++++ Dataset records

-- ==== Sys2Proof/Certificates/Slice0/Obligations.lean ====
section
/-! DEFINITION. The statements for the provers, from the numbered rules of spec/, block by block. A statement names
the state a command finds s and the state it leaves t; what it does not name in an equation of states is
unchanged. -/

open Sys2Proof Sys2Proof.Machine

/-! ### Steps and the queue of commands -/

/-- A step takes the command at the front of the queue with the queue's rest; every command answers a next state in
every state and leaves the queue; on an empty queue the part idles. The queue is the model's own (assumption 5). -/
def Obligations.StepRunsFrontCommand : Prop :=
  (∀ (s : State) (c : Instr) (rest : List Instr),
    s.pending = c :: rest → step s = exec c { s with pending := rest }) ∧
  (∀ (s : State) (c : Instr), ∃ t, exec c s = .next t ∧ t.pending = s.pending) ∧
  ∀ s : State, s.pending = [] → step s = .next s

/-! ### Ports (Chapter 8) -/

/-- At an IDLE port a request row is what its frame's bytes do, received one after another (R144, R146, R148,
R174, R175), for each of the 34 requests, for a COMMAND value outside the catalogue and for a frame with any
CRC bytes. The rows stand for whole frames: assumption 2. -/
def Obligations.RequestRowIsItsFrame : Prop :=
  ∀ (s : State) (p : Port) (pl : List Byte), s.ready p → pl.length ≤ 48 →
    (∀ (c : Instr) (i : CommandInfo), requestOf c = some (p, i, pl) →
      exec c s = .next (s.receiveAll p (requestFrame i.code pl))) ∧
    (∀ x : Byte, commandKnown x = false →
      exec (.unknownCommand p x pl) s = .next (s.receiveAll p (requestFrame x pl))) ∧
    ∀ x h l : Byte, exec (.frameError p x pl h l) s = .next (s.receiveAll p (requestFrameWith x pl h l))

/-- The right, the operating state and the form, tested in this order, decide a request before its owner (R148,
R150); S is never answered NOT_READY. By COMMAND code (R149, R175), S may use every command, K all but those of the
supervisor alone, and N all that K may but ADOPT BAY; and each command has the payload lengths of its row. That
OPEN WINDOW has length 7, with 1 byte for an aisle, and SET BANDS length 3, with 1 byte for a size, is the model's
reading of R175: assumption 10. -/
def Obligations.PortRefusals : Prop :=
  ∀ (c : Instr) (s : State) (p : Port) (i : CommandInfo) (pl : List Byte),
    requestOf c = some (p, i, pl) → s.ready p → pl.length ≤ 48 →
    (i.mayUse p = false → s.turnedAway c p .noRight) ∧
    (i.mayUse p = true → s.opState = .config → p ≠ .s → i.reading = false → s.turnedAway c p .notReady) ∧
    (i.mayUse p = true → s.opState = .run ∨ p = .s ∨ i.reading = true → pl.length ∉ i.lengths →
      s.turnedAway c p .badArg) ∧
    (p = .s → ∃ t r, exec c s = .next t ∧ (t.port .s).response = some r ∧ r.status ≠ .notReady) ∧
    i.mayUse .s = true ∧
    (i.mayUse .k = true ↔ i.code.toNat ∈
      [0x10, 0x14, 0x15, 0x17, 0x18, 0x19, 0x1A, 0x1D, 0x1E, 0x1F, 0x20, 0x21, 0x26, 0x27, 0x28, 0x29]) ∧
    (i.mayUse .n = true ↔ i.mayUse .k = true ∧ i.code.toNat ≠ 0x15) ∧
    (i.reading = true ↔ i.code.toNat ∈ [0x10, 0x18, 0x1D, 0x20, 0x21, 0x26, 0x27, 0x28, 0x29]) ∧
    ∀ n, n ∈ i.lengths ↔
      (n = 0 ∧ i.code.toNat ∈ [0x26, 0x2F, 0x30, 0x31]) ∨
      (n = 1 ∧ i.code.toNat ∈
        [0x10, 0x11, 0x12, 0x13, 0x1B, 0x1C, 0x1D, 0x20, 0x24, 0x26, 0x27, 0x29, 0x2E]) ∨
      (n = 2 ∧ i.code.toNat ∈ [0x17, 0x18, 0x1F, 0x21, 0x25, 0x2E]) ∨
      (n = 3 ∧ i.code.toNat ∈ [0x14, 0x15, 0x16, 0x19, 0x1A, 0x23, 0x2C]) ∨
      (n = 4 ∧ i.code.toNat = 0x2B) ∨ (n = 6 ∧ i.code.toNat ∈ [0x22, 0x2A, 0x2D]) ∨
      (n = 7 ∧ i.code.toNat ∈ [0x1E, 0x28])

/-- A frame whose CRC fails is answered FRAME_ERROR with an empty payload (R146); one with a good CRC whose COMMAND
value names no command is answered UNKNOWN_COMMAND with the value received (R148, R152). Nothing but the port
changes. -/
def Obligations.BadFramesAnswered : Prop :=
  ∀ (s : State) (p : Port) (x : Byte) (pl : List Byte), s.ready p → pl.length ≤ 48 →
    (∀ h l : Byte, [h, l] ≠ crcBytes (crc (requestBody x pl)) →
      s.turnedAway (.frameError p x pl h l) p .frameError) ∧
    (commandKnown x = false →
      ∃ t, exec (.unknownCommand p x pl) s = .next t ∧ s.answers t p .unknownCommand [x] false ∧
        t = { s with ports := t.ports })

++++++++

▸ Problem description: In the listing above, find each line where "queue" occurs and copy it.

▸ Response area:
/-! ### Steps and the queue of commands -/
/-- A step takes the command at the front of the queue with the queue's rest; every command answers a next state in
every state and leaves the queue; on an empty queue the part idles. The queue is the model's own (assumption 5). -/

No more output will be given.